Particularly given the events of 2020, there have been some challenges with working in this way:

  • Navigating organisations and changing priorities during Covid-19: naturally, the pandemic response was the highest priority for much of the public sector during 2020.
  • Embedding SIPHER within policy organisations: working from home has meant that keeping an eye on day-to-day activity has been difficult, making SIPHER less visible and relevant, and making it a challenge to keep it on people’s radar.  
  • Cultural differences and challenges around thinking and delivery expectations/norms: a five year research project is long-term and this naturally means that outputs are gradual, which is a challenge for public sector organisations which are used to ‘quick wins’.

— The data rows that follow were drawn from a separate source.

-- ==== Sys2Proof/Laws/Sample.lean ====
section
/-! SUPPORT. What a servo sample does when its tests have no verdict: the generator's work, the commands, the counts. -/

namespace Sys2Proof.Machine

/-! ### Equal inputs, equal readings -/

theorem holding_congr {a b : State} (h : b.path.upper = a.path.upper) : b.holding = a.holding := by
  unfold State.holding; rw [h]

theorem order_congr {a b : State} (h : b.intake = a.intake) : b.runningOrder = a.runningOrder := by
  unfold State.runningOrder State.runningTaken; rw [h]

theorem doIf_true {c : Bool} (h : c = true) (f : State → State) (s : State) : s.doIf c f = f s := by
  unfold State.doIf; simp [h]

theorem doIf_false {c : Bool} (h : c = false) (f : State → State) (s : State) : s.doIf c f = s := by
  unfold State.doIf; simp [h]

/-! ### Verdicts -/

theorem sampleFaults_of_calm (b : Bool) {a : State} (h : Calm a) : sampleFaults b a = a := by
  have h1 : decide (Config.trackingLimit ≤ a.servos.tracking) = false := by
    have := h.tracking
    simp only [decide_eq_false_iff_not, Nat.not_le]; exact this
  unfold sampleFaults
  simp only [h1, h.supply, h.takeup]
  simp

theorem settleTest_of_calm {a : State} (h : Calm a) : settleTest a = a := by
  unfold settleTest; rw [h.looping]; rfl

/-- What the end of an event looks at is not changed from the sequencer's reactions to the counts. -/
theorem sampleCounts_view (s : State) : SameView (react reactFuel (generatorSample s)) (sampleCounts s) := by
  constructor <;>
    first | rfl | (unfold sampleCounts State.runningOrder State.runningTaken; simp) |
      exact settlementDue_congr rfl rfl rfl | (unfold sampleCounts; simp) | (unfold sampleCounts; simp [takeTracking])

/-- A sample that brings nothing about: the counts stand, and the arbiter has its turn. -/
theorem servoSample_of_calm (b : Bool) {s : State} (q : Quiet (generatorSample s)) (h : Calm (sampleCounts s)) :
    servoSample b s = arbitrate (sampleCounts s) ∧
    sampleCounts s = takeWindow (takeTracking (sendCommands s.sequencer.vacuumRequest (closeInterval (generatorSample s)))) := by
  have e := react_of_quiet reactFuel q
  have v := sampleCounts_view s
  rw [e] at v
  refine ⟨?_, by unfold sampleCounts; rw [e]⟩
  unfold servoSample
  rw [sampleFaults_of_calm b h, settleTest_of_calm h, finishEvent_of_quiet (quiet_of_sameView v q)]

/-- The same after one report of the generator. -/
theorem servoSample_of_once (b : Bool) {s t : State} (e : reactOnce (generatorSample s) = some t) (q : Quiet t)
    (h : Calm (sampleCounts s)) :
    servoSample b s = arbitrate (sampleCounts s) ∧
    sampleCounts s = takeWindow (takeTracking (sendCommands s.sequencer.vacuumRequest (closeInterval t))) := by
  have r : react reactFuel (generatorSample s) = t := by
    rw [show reactFuel = 63 + 1 from rfl, react_succ _ e, react_of_quiet _ q]
  have v := sampleCounts_view s
  rw [r] at v
  refine ⟨?_, by unfold sampleCounts; rw [r]⟩
  unfold servoSample
  rw [sampleFaults_of_calm b h, settleTest_of_calm h, finishEvent_of_quiet (quiet_of_sameView v q)]

/-- Converter, commands and counts of a sample, field by field. -/
theorem sampleEnd_spec (v : Bool) (g : State) :
    let a := takeWindow (takeTracking (sendCommands v (closeInterval g)))
    a.links = driveCommands v (closeInterval g) ∧ a.sensors.supply.x = g.sensors.supply.sum / g.sensors.intervalN ∧
    a.sensors.takeup.x = g.sensors.takeup.sum / g.sensors.intervalN ∧ a.sensors.supply.sum = 0 ∧ a.sensors.takeup.sum = 0 ∧
    a.sensors.taken = 0 ∧ a.sensors.intervalN = g.loader.groupB.conversions ∧
    a.servos.t = g.servos.t ∧ a.servos.driveMode = g.servos.driveMode ∧ a.servos.brake = g.servos.brake ∧
    a.servos.supply = g.servos.supply ∧ a.servos.takeup = g.servos.takeup := by
  refine ⟨rfl, ?_, ?_, ?_, ?_, rfl, rfl, rfl, rfl, rfl, rfl, rfl⟩
  all_goals rfl

/-! ### The generator's work -/

@[simp] theorem refreshUrgency_ports (s : State) : (refreshUrgency s).path.upper = s.path.upper ∧
    (refreshUrgency s).path.sweep = s.path.sweep := by
  unfold refreshUrgency urgeFetch; constructor <;> (dsimp only; split <;> split <;> rfl)

@[simp] theorem claimFetch_ports (o : Nat) (h : Option Chain) (u : Bool) (s : State) :
    (claimFetch o h u s).path.upper = s.path.upper ∧ (claimFetch o h u s).path.sweep = s.path.sweep := ⟨rfl, rfl⟩

theorem advanceP_generator (s : State) :
    (advanceP s).generator = { s.generator with p := s.generator.p + signedV s.generator.v s.generator.dir } := by
  unfold advanceP signedV State.onGenerator
  cases hd : s.generator.dir with
  | none => simp only [hd]; cases hs : s.generator; simp_all
  | some d => cases d <;> simp [hd, Int.sub_eq_add_neg]

theorem setV_generator (v : Int) (s : State) : (setV v s).generator = { s.generator with v := (clampInt 0 12800 v).toNat } := by
  unfold setV; simp only [markStatusIf_keeps]; rfl

theorem setV_others (v : Int) (s : State) : (setV v s).path = s.path ∧ (setV v s).loader = s.loader ∧ (setV v s).intake = s.intake ∧
    (setV v s).sequencer = s.sequencer ∧ (setV v s).tracker = s.tracker ∧ (setV v s).servos = s.servos ∧
    (setV v s).signals = s.signals := by
  unfold setV; simp

theorem beginSegment_spec (w : Segment) (s : State) :
    (beginSegment w s).generator = { s.generator with
      working := some w, reload := none, run := s.generator.run.map fun r => { r with segments := r.segments + 1, lateRaised := false } } ∧
    (beginSegment w s).path.upper = s.path.upper ∧ (beginSegment w s).path.sweep = s.path.sweep := by
  unfold beginSegment claimFetch makeClaim; dsimp only; refine ⟨?_, ?_, ?_⟩ <;> split <;> rfl

theorem dropChain_generator (s : State) :
    (dropChain s).generator = { s.generator with run := none, working := none, reload := none } := rfl

/-- A chain abandoned above V = 0 falls back with the slope of R72 and reports PROFILE_FAULT. -/
theorem abandonChain_spec {s : State} (hv : s.generator.v ≠ 0) {r : RunningChain} (hr : s.generator.run = some r) :
    (abandonChain s).generator = { s.generator with
      run := none, working := none, reload := none, mode := .fallback, fallSlope := (s.generator.v + 15) / 16 } ∧
    (abandonChain s).signals = s.signals ++ [.profileFault (!r.chain.isStart && !r.toCreep)] ∧
    (abandonChain s).path.upper = s.path.upper ∧ (abandonChain s).path.sweep = s.path.sweep ∧
    (abandonChain s).reporter = s.reporter ∧ (abandonChain s).servos = s.servos := by
  unfold abandonChain; dsimp only; rw [if_neg hv]; simp only [hr]; exact ⟨rfl, rfl, rfl, rfl, rfl, rfl⟩

/-- In HOLD the sample's work is P alone. -/
theorem generatorSample_hold {s : State} (h : s.generator.mode = .hold) :
    (generatorSample s).generator = { s.generator with
      p := if s.servos.driveMode = .off then 256 * s.servos.t else s.generator.p + signedV s.generator.v s.generator.dir } := by
  have e : stepV s = s := by unfold stepV; rw [h]
  unfold generatorSample
  rw [e]
  have k : (refreshUrgency (followTape (advanceP s))).generator = (followTape (advanceP s)).generator := by simp
  rw [k]
  unfold followTape
  by_cases ho : s.servos.driveMode = .off
  · simp [h, ho, advanceP_generator]
  · simp [ho, advanceP_generator]

theorem generatorSample_hold_keeps {s : State} (h : s.generator.mode = .hold) : (generatorSample s).tracker = s.tracker ∧
    (generatorSample s).sequencer = s.sequencer ∧ (generatorSample s).servos = s.servos ∧ (generatorSample s).links = s.links ∧
    (generatorSample s).sensors = s.sensors ∧ (generatorSample s).intake = s.intake ∧ (generatorSample s).loader = s.loader ∧
    (generatorSample s).reporter = s.reporter ∧ (generatorSample s).signals = s.signals ∧
    (generatorSample s).path.upper = s.path.upper ∧ (generatorSample s).path.sweep = s.path.sweep := by
  have e : stepV s = s := by unfold stepV; rw [h]
  unfold generatorSample
  rw [e]
  simp

/-- Outside HOLD the tape is not followed. -/
theorem generatorSample_moving (s : State) (h : (stepV s).generator.mode ≠ .hold) :
    generatorSample s = refreshUrgency (advanceP (stepV s)) := by
  unfold generatorSample followTape
  have : (advanceP (stepV s)).generator.mode ≠ .hold := by rw [advanceP_generator]; exact h
  simp [this]

end Sys2Proof.Machine
end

Opportunities for policy partners

  • This is a large project but there are many transferable outputs and learning opportunities: public sector organisations don’t need to join a huge consortium to utilise some of the learning and ways of working from SIPHER.
  • It is unusual for local authorities to benefit from resources from such a diverse range of experts: this is a great opportunity to directly benefit from cutting-edge, multidisciplinary research.
  • The wealth of experience, disciplines and innovative techniques could lead to genuine change. We are hopeful that this will be a truly impactful project which will change lives in Greater Manchester.

Research design for collaboration: In short, the deep collaboration described above isn’t a nice coincidence or happy accident – the design of the research with the central role of Embedded Researcher gives the policy organisation the ability to steer the research in the direction which will best achieve their ambitions, while providing academic researchers with direct evidence of how research influences policy.

The views and opinions expressed in this blog are those of the author/authors.